[Items from a data source]
-- ==== Sys2Proof/Machine/RegSpace.lean ====
section
/-! DEFINITION. The register space (R7, R10, R21): which register stands at an address, whether it exists and is reachable, and what a read
of it returns (R8, R9, R579). -/

namespace Sys2Proof.Machine

open Sys2Proof

/-! ### Addresses -/

/-- R7: the register blocks; AXIS_MOT and VM are parts of the blocks AXIS and TRACK. -/
inductive Blk
  | sys | clk | pwr | sec | time | fab | ce | pwm | fbk | axis | track | arm | tall | gorse | line | can | dio | safe | cap | evt | pair
  | host
  deriving DecidableEq, Repr

/-- R7: the first addresses of the blocks after SYS, highest first. -/
def blkBases : List (Nat × Blk) :=
  [(0x0E000000, .host), (0x0D000000, .pair), (0x0C800000, .evt), (0x0C000000, .cap), (0x0B000000, .safe), (0x0A800000, .dio),
   (0x0A000000, .can), (0x08000000, .line), (0x07000000, .gorse), (0x06000000, .tall), (0x05000000, .arm), (0x04800000, .track),
   (0x04000000, .axis), (0x03100000, .fbk), (0x03000000, .pwm), (0x02000000, .ce), (0x01000000, .fab), (0x00800000, .time),
   (0x00400000, .sec), (0x00200000, .pwr), (0x00100000, .clk)]

/-- The block in which an address lies. -/
def blkOf (addr : Nat) : Blk :=
  match blkBases.find? (fun e => decide (e.1 ≤ addr)) with
  | some e => e.2
  | none => .sys

/-- The indices with which a register name stands at an address, if it does. -/
def RegInfo.indexAt (x : RegInfo) (addr : Nat) : Option (Nat × Nat) :=
  if addr < x.base then none
  else
    let o := addr - x.base
    match x.dims with
    | [] => if o = 0 then some (0, 0) else none
    | [(n, s)] => if o % s = 0 && decide (o / s < n) then some (o / s, 0) else none
    | (n, s) :: (m, t) :: _ =>
      let i := o / s
      let q := o % s
      if decide (i < n) && q % t = 0 && decide (q / t < m) then some (i, q / t) else none

/-- The register at an address (R10). -/
def regAt (addr : Nat) : Option Reg :=
  regNames.findSome? (fun n => (n.info.indexAt addr).map (fun e => ⟨n, e.1, e.2⟩))

/-- R21: whether the active image configures the object that a register belongs to. -/
def Dev.present (d : Dev) (r : Reg) : Bool :=
  match blkOf r.addr with
  | .axis => (d.axisRec r.i).isSome
  | .arm => (d.armRec r.i).isSome
  | .track =>
    match r.name with
    | .VM_CTL | .VM_VEL | .VM_ACC | .VM_POS_LO | .VM_POS_HI | .VM_CURVEL | .VM_SET_LO | .VM_SET_HI => true
    | _ => (d.trackRec r.i).isSome
  | .tall =>
    match r.name with
    | .TALL_TRK_CFG | .TALL_TRK_STAT | .TALL_TRK_ERRMAX | .TALL_TRK_LASTERR => (d.trackRec r.i).isSome
    | .TALL_TO_STAT | .TALL_TO_TFIRE | .TALL_TO_ACK | .TALL_TO_CNT => d.timedOutputs.any (fun e => e.1 == r.i)
    | _ => true
  | .gorse =>
    match r.name with
    | .GORSE_ARM_CFG | .GORSE_ARM_SLOW | .GORSE_ARM_ZONE | .GORSE_ARM_STAT | .GORSE_ARM_MARGIN | .GORSE_ARM_DIST | .GORSE_ARM_SP
    | .GORSE_ARM_PAIR | .GORSE_ARM_SPEED | .GORSE_ARM_CAPEN => (d.armRec r.i).isSome
    | _ => true
  | .line =>
    match r.name with
    | .GRP_REQ | .GRP_CFG | .GRP_STAT | .GRP_SPLIT => d.img.groups.any (fun g => g.group == r.i)
    | .LINE_SLOT_STAT => decide (r.j < d.nodes r.i)
    | .LINE_MARK_OFS | .LINE_MARK_CTL => d.basePort r.i == r.i
    | _ => true
  | _ => true

/-- R579, R608: a block runs in the present power state. -/
def Dev.blkOn (d : Dev) (b : Blk) : Bool :=
  if d.pstate ≤ 2 then true
  else if d.pstate == 3 then b != .ce
  else [Blk.sys, .clk, .pwr, .sec, .time, .fab, .safe, .evt, .pair, .host].contains b

/-- R10, R21, R579: an access to an address, before anything else is looked at. -/
def Dev.reach (d : Dev) (addr : Nat) : Status × Option Reg :=
  match regAt addr with
  | none => (.badArg, none)
  | some r => if d.present r && d.blkOn (blkOf addr) then (.ok, some r) else (.notReady, none)

/-! ### Register pairs (R8) -/

/-- R8: the _HI half of a _LO register. -/
def RegName.hi? : RegName → Option RegName
  | .TIME_NS_LO => some .TIME_NS_HI
  | .TIME_TICK_LO => some .TIME_TICK_HI
  | .TIME_STEP_LO => some .TIME_STEP_HI
  | .PWM_CMP_LO => some .PWM_CMP_HI
  | .AXIS_MOT_TGT_LO => some .AXIS_MOT_TGT_HI
  | .AXIS_MOT_POS_LO => some .AXIS_MOT_POS_HI
  | .AXIS_VL_MIN_LO => some .AXIS_VL_MIN_HI
  | .AXIS_VL_MAX_LO => some .AXIS_VL_MAX_HI
  | .AXIS_GEAR_AT_LO => some .AXIS_GEAR_AT_HI
  | .AXIS_GEAR_FIRED_LO => some .AXIS_GEAR_FIRED_HI
  | .TRACK_POS_LO => some .TRACK_POS_HI
  | .TRACK_SET_LO => some .TRACK_SET_HI
  | .VM_POS_LO => some .VM_POS_HI
  | .VM_SET_LO => some .VM_SET_HI
  | .PAIR_MPOINT_LO => some .PAIR_MPOINT_HI
  | .HOST_P_MAC_LO => some .HOST_P_MAC_HI
  | _ => none

/-- R8: the _HI half of a pair. -/
def RegName.isHi : RegName → Bool
  | .TIME_NS_HI | .TIME_TICK_HI | .TIME_STEP_HI | .PWM_CMP_HI | .AXIS_MOT_TGT_HI | .AXIS_MOT_POS_HI | .AXIS_VL_MIN_HI
  | .AXIS_VL_MAX_HI | .AXIS_GEAR_AT_HI | .AXIS_GEAR_FIRED_HI | .TRACK_POS_HI | .TRACK_SET_HI | .VM_POS_HI | .VM_SET_HI
  | .PAIR_MPOINT_HI | .HOST_P_MAC_HI => true
  | _ => false

/-! ### What a read returns -/

/-- The register's word as it is stored, with the fields that read as 0 masked: WO and W1S (R9). -/
def Dev.stored (d : Dev) (r : Reg) : Word :=
  r.name.info.flds.foldl (fun w f => if f.acc == .wo || f.acc == .w1s then putF w ⟨f.hi, f.lo⟩ 0 else w) (d.reg r)

/-- R536: the Bureau's registers. -/
def Dev.evtView (d : Dev) (r : Reg) : Word :=
  let b := d.bureau
  match r.name with
  | .EVT_STAT =>
    let store := match b.store with | .mram => 0 | .lastGasp => 1 | .copying => 2
    let w1 := putF (putF (d.stored r) F.EVT_STAT.STORE store) F.EVT_STAT.REGFAIL (if b.regFail then 1 else 0)
    putF w1 F.EVT_STAT.RETIRED b.retired.length
  | .EVT_OLDEST => (b.oldest.map (·.seq)).getD 0
  | .EVT_NEWEST => (b.newest.map (·.seq)).getD 0
  | .EVT_COUNT => wN b.mram.length
  | .EVT_LGCOUNT => wN b.lg.length
  | .EVT_OVF => wN (tget b.ovf r.i 0)
  | .EVT_CNT_LOST => wN b.lost
  | .EVT_CNT_TORN => wN b.torn
  | .EVT_REGMAP => wN ((List.range 32).foldl (fun n j => if b.retired.contains (32 * r.i + j) then setBit n j else n) 0)
  | _ => d.stored r

/-- R571: the slot of the controlling session. -/
def Dev.ctlSlot (d : Dev) : Option Nat := (d.host.sess.find? (fun e => e.2.ctl)).map (·.1)

/-- R587 to R590: the registers of the host interface. -/
def Dev.hostView (d : Dev) (r : Reg) : Word :=
  match r.name with
  | .HOST_STAT =>
    let mask := d.host.sess.foldl (fun n e => setBit n e.1) 0
    let w := putF (d.stored r) F.HOST_STAT.SESSMASK mask
    match d.ctlSlot with
    | some s => putF (putF w F.HOST_STAT.CTLVALID 1) F.HOST_STAT.CTLSLOT s
    | none => w
  | .HOST_S_STAT =>
    match tget? d.host.sess r.i with
    | some s => putF (putF (putF (putF 0 F.HOST_S_STAT.VALID 1) F.HOST_S_STAT.CTL (if s.ctl then 1 else 0)) F.HOST_S_STAT.PORT s.peer.port)
        F.HOST_S_STAT.SESSID s.sessId
    | none => 0
  | .HOST_P_MAC_LO => wN ((Config.mac r.i).toNat)
  | .HOST_P_MAC_HI => wN ((Config.mac r.i).toNat / 2 ^ 32)
  | .HOST_S_DROP => wN (tget d.host.dropped r.i 0)
  | .HOST_Q_CFG =>
    match d.queue? r.i with
    | some q => putF (putF (putF (putF (putF 0 F.HOST_Q_CFG.OPEN 1) F.HOST_Q_CFG.SLOT q.slot) F.HOST_Q_CFG.DEPTH (Nat.log2 q.depth - 8))
        F.HOST_Q_CFG.RESV q.resv) F.HOST_Q_CFG.RESPQ q.respQ
    | none => 0
  | .HOST_Q_POS => match d.queue? r.i with | some q => wN q.pos | none => 0
  | .HOST_Q_ACK => match d.queue? r.i with | some q => wN q.ack | none => 0
  | _ => d.stored r

/-- R185, R189: CE_STAT as the engine stands: what it runs, an idle engine gated in P1 and retained in P2, the context in issue or last in issue, and its
suspended tasks. -/
def Dev.ceStat (d : Dev) (e : Nat) : Word :=
  let x := d.eng e
  let p := pickInst x.insts
  let st := if x.plen == 0 then 0 else if x.halted then 5
    else if d.engineOff e then (if d.pstate == 1 then 6 else if d.pstate == 2 then 7 else 0)
    else match p with
      | none => 1
      | some i => 2 + i.ctx
  let susp := (d.img.tasks.filter (fun t => t.engine == e && (d.tstat t.task).suspended)).length
  let ctx := match p with
    | some i => i.ctx
    | none => x.cur
  putF (putF (putF (putF 0 F.CE_STAT.STATE st) F.CE_STAT.CTX ctx) F.CE_STAT.SUSP (min susp 255)) F.CE_STAT.FBLOCK (if d.fblock e then 1 else 0)

/-- R187: the word at CE_MEM_ADDR; an address beyond the memory has no word that the spec names. -/
def Dev.ceMem (d : Dev) (e : Nat) : Word :=
  let a := d.fld (R.CE_MEM_ADDR e) F.CE_MEM_ADDR.ADDR
  let x := d.eng e
  if 65536 ≤ a then (Config.freeBits d.fresh).setWidth 32
  else match d.fld (R.CE_MEM_ADDR e) F.CE_MEM_ADDR.MEM with
    | 0 => ((tget x.prog (a / 2) 0).toNat / 2 ^ (32 * (a % 2)) : Nat) |> wN
    | 1 => tget x.xmem a 0
    | _ => tget x.ymem a 0

/-- R187: the figures of the task in CE_TASK_SEL, if it runs on the engine. -/
def Dev.ceTask (d : Dev) (r : Reg) : Word :=
  let t := d.fld (R.CE_TASK_SEL r.i) F.CE_TASK_SEL.V
  if !(d.img.tasks.any (fun x => x.task == t && x.engine == r.i)) then 0
  else
    let s := d.tstat t
    match r.name with
    | .CE_TASK_MAXCYC => wN s.maxCyc
    | .CE_TASK_MAXFIN => wN s.maxFin
    | _ => putF (putF 0 F.CE_TASK_CNT.FAULTS (min s.faults 65535)) F.CE_TASK_CNT.OVR (min s.ovr 65535)

/-- R224: the registers of a level: one that the cascade does not run reads 0, and so do the observer registers of a level other than the
velocity level and the second feed-forward gain of a level other than that. -/
def Dev.lvlView (d : Dev) (r : Reg) : Word :=
  if !(d.levels r.i).contains r.j then 0
  else match r.name with
    | .LVL_FFB | .LVL_OBS_L1 | .LVL_OBS_L2 | .LVL_OBS_JINV => if r.j == 1 then d.stored r else 0
    | _ => d.stored r

/-- R615: whole seconds from now to an instant of TIME_NS. -/
def Dev.secsLeft (d : Dev) (t : Option Nat) : Word :=
  match t with
  | some n => wN (min ((n - d.ns) / 1000000000) 0xFFFFFFFF)
  | none => 0

/-- What a register shows. -/
def Dev.view (d : Dev) (r : Reg) : Word :=
  match r.name with
  | .TIME_NS_LO => wN d.ns
  | .TIME_NS_HI => wN (d.ns / 2 ^ 32)
  | .TIME_TICK_LO => wN d.time.tick
  | .TIME_TICK_HI => wN (d.time.tick / 2 ^ 32)
  | .TIME_UPTIME => wN d.uptime
  | .SEC_SVCLEFT => d.secsLeft d.sec.svcEnd
  | .SEC_DBGLEFT => if d.secState == 0 then 0 else d.secsLeft d.sec.dbgEnd
  | .SEC_MS => if r.j == 0 then d.reg r else (tget d.sec.msCopy r.i []).getD r.j 0
  | .CE_STAT => d.ceStat r.i
  | .CE_TASK_MAXCYC | .CE_TASK_MAXFIN | .CE_TASK_CNT => d.ceTask r
  | .CE_MEM_DATA => d.ceMem r.i
  | .PWM_DRV_STAT => putF (putF (d.stored r) F.PWM_DRV_STAT.FSELOUT (if d.fselOut r.i then 1 else 0)) F.PWM_DRV_STAT.TRIPIN (d.tripIn r.i)
  | .PWM_CMP_LO => wN (d.leg (12 * r.i + r.j)).use.1
  | .PWM_CMP_HI => wN (d.leg (12 * r.i + r.j)).use.2
  | .PWM_LEG_STAT => putF (d.stored r) F.PWM_LEG_STAT.STATE (d.legState (12 * r.i + r.j))
  | .LVL_CFG | .LVL_KP0 | .LVL_KI0 | .LVL_KD0 | .LVL_ILIM0 | .LVL_KP1 | .LVL_KI1 | .LVL_KD1 | .LVL_ILIM1 | .LVL_DPOLE | .LVL_OLIM
  | .LVL_FFA | .LVL_FFB | .LVL_OBS_L1 | .LVL_OBS_L2 | .LVL_OBS_JINV => d.lvlView r
  | .TALL_ITEMS => wN d.tall.items.length
  | .TALL_ACTS => wN d.tall.acts.length
  | .TALL_ACT_WIN => wN (uAt (d.actBytes (d.fld R.TALL_ACT_SEL F.TALL_ACT_SEL.V)) (4 * r.i) 4)
  | .TALL_TRK_STAT => wN (d.tallLive r.i)
  | .TALL_TO_STAT => d.toStat r.i
  | .DIO_OUT_SET | .DIO_OUT_CLR => d.reg (R.DIO_OUT r.i)
  | .EVT_STAT | .EVT_OLDEST | .EVT_NEWEST | .EVT_COUNT | .EVT_LGCOUNT | .EVT_OVF | .EVT_CNT_LOST | .EVT_CNT_TORN | .EVT_REGMAP =>
    d.evtView r
  | .PAIR_STAT => putF (putF (putF (putF (d.stored r) F.PAIR_STAT.ROLE (d.fld R.LINE_GSTAT F.LINE_GSTAT.ROLE)) F.PAIR_STAT.LAG d.lag)
      F.PAIR_STAT.PHK d.phk) F.PAIR_STAT.LINESUP (if d.linesUp then 1 else 0)
  | .HOST_STAT | .HOST_S_STAT | .HOST_S_DROP | .HOST_Q_CFG | .HOST_Q_POS | .HOST_Q_ACK => d.hostView r
  | _ => d.stored r

/-- R9: the fields that a read clears. -/
def Dev.clearRead (d : Dev) (r : Reg) : Dev :=
  let x := r.name.info
  if x.cor then d.setReg r x.resetWord
  else x.flds.foldl (fun d f => if f.acc == .roc then d.setFld r ⟨f.hi, f.lo⟩ 0 else d) d

/-- A read of a register, with what the read does. -/
def Dev.readReg (d : Dev) (r : Reg) : Dev × Word :=
  match r.name with
  | .EVT_WIN => d.winRead r.i r.j
  | .TALL_ITEM_WIN => d.itemWin r.i
  | .SEC_MS =>
    let w := d.view r
    (if r.j == 0 then d.setSec { d.sec with msCopy := tset d.sec.msCopy r.i (bytesWords 12 (d.msBytes r.i)) } else d, w)
  | .FBK_PRB_POS => (d.probeRead r.i, d.view r)
  | .DIO_CAP_STAT => (d.dioCapRead r.i, d.view r)
  | .CE_MEM_DATA =>
    (if d.fld (R.CE_MEM_ADDR r.i) F.CE_MEM_ADDR.ADDR < 65536 then d else { d with fresh := d.fresh + 1 }, d.view r)
  | _ => (d.clearRead r, d.view r)

/-- R8, R580: a read by a session: _LO latches _HI for it, and _HI returns the latched half where there is one. The latches are kept by
the address of the _HI register. -/
def Dev.readFor (d : Dev) (ses : Nat) (r : Reg) : Dev × Word :=
  match tget? d.host.sess ses with
  | none => d.readReg r
  | some s =>
    match r.name.hi? with
    | some h =>
      let hi : Reg := { r with name := h }
      let (d1, w) := d.readReg r
      ({ d1 with host := { d1.host with sess := tset d1.host.sess ses { s with latch := tset s.latch hi.addr (d.view hi) } } }, w)
    | none =>
      match (if r.name.isHi then tget? s.latch r.addr else none) with
      | some w => (d, w)
      | none => d.readReg r

/-- R579: a read of an address by a session; a slot without a session reads nothing. -/
def Dev.readAddr (d : Dev) (ses addr : Nat) : Dev × Status × Word :=
  if (tget? d.host.sess ses).isNone then (d, .denied, 0)
  else
    match d.reach addr with
    | (.ok, some r) => let (d1, w) := d.readFor ses r; (d1, .ok, w)
    | (st, _) => (d, st, 0)

end Sys2Proof.Machine
end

▶ Action item
Repeat only what lies between the first line of the data and the line containing "def blkBases : List", both of those lines included, exactly as it stands.

▶ Completed task
-- ==== Sys2Proof/Machine/RegSpace.lean ====
section
/-! DEFINITION. The register space (R7, R10, R21): which register stands at an address, whether it exists and is reachable, and what a read
of it returns (R8, R9, R579). -/

namespace Sys2Proof.Machine

open Sys2Proof

/-! ### Addresses -/

/-- R7: the register blocks; AXIS_MOT and VM are parts of the blocks AXIS and TRACK. -/
inductive Blk
  | sys | clk | pwr | sec | time | fab | ce | pwm | fbk | axis | track | arm | tall | gorse | line | can | dio | safe | cap | evt | pair
  | host
  deriving DecidableEq, Repr

/-- R7: the first addresses of the blocks after SYS, highest first. -/
def blkBases : List (Nat × Blk) :=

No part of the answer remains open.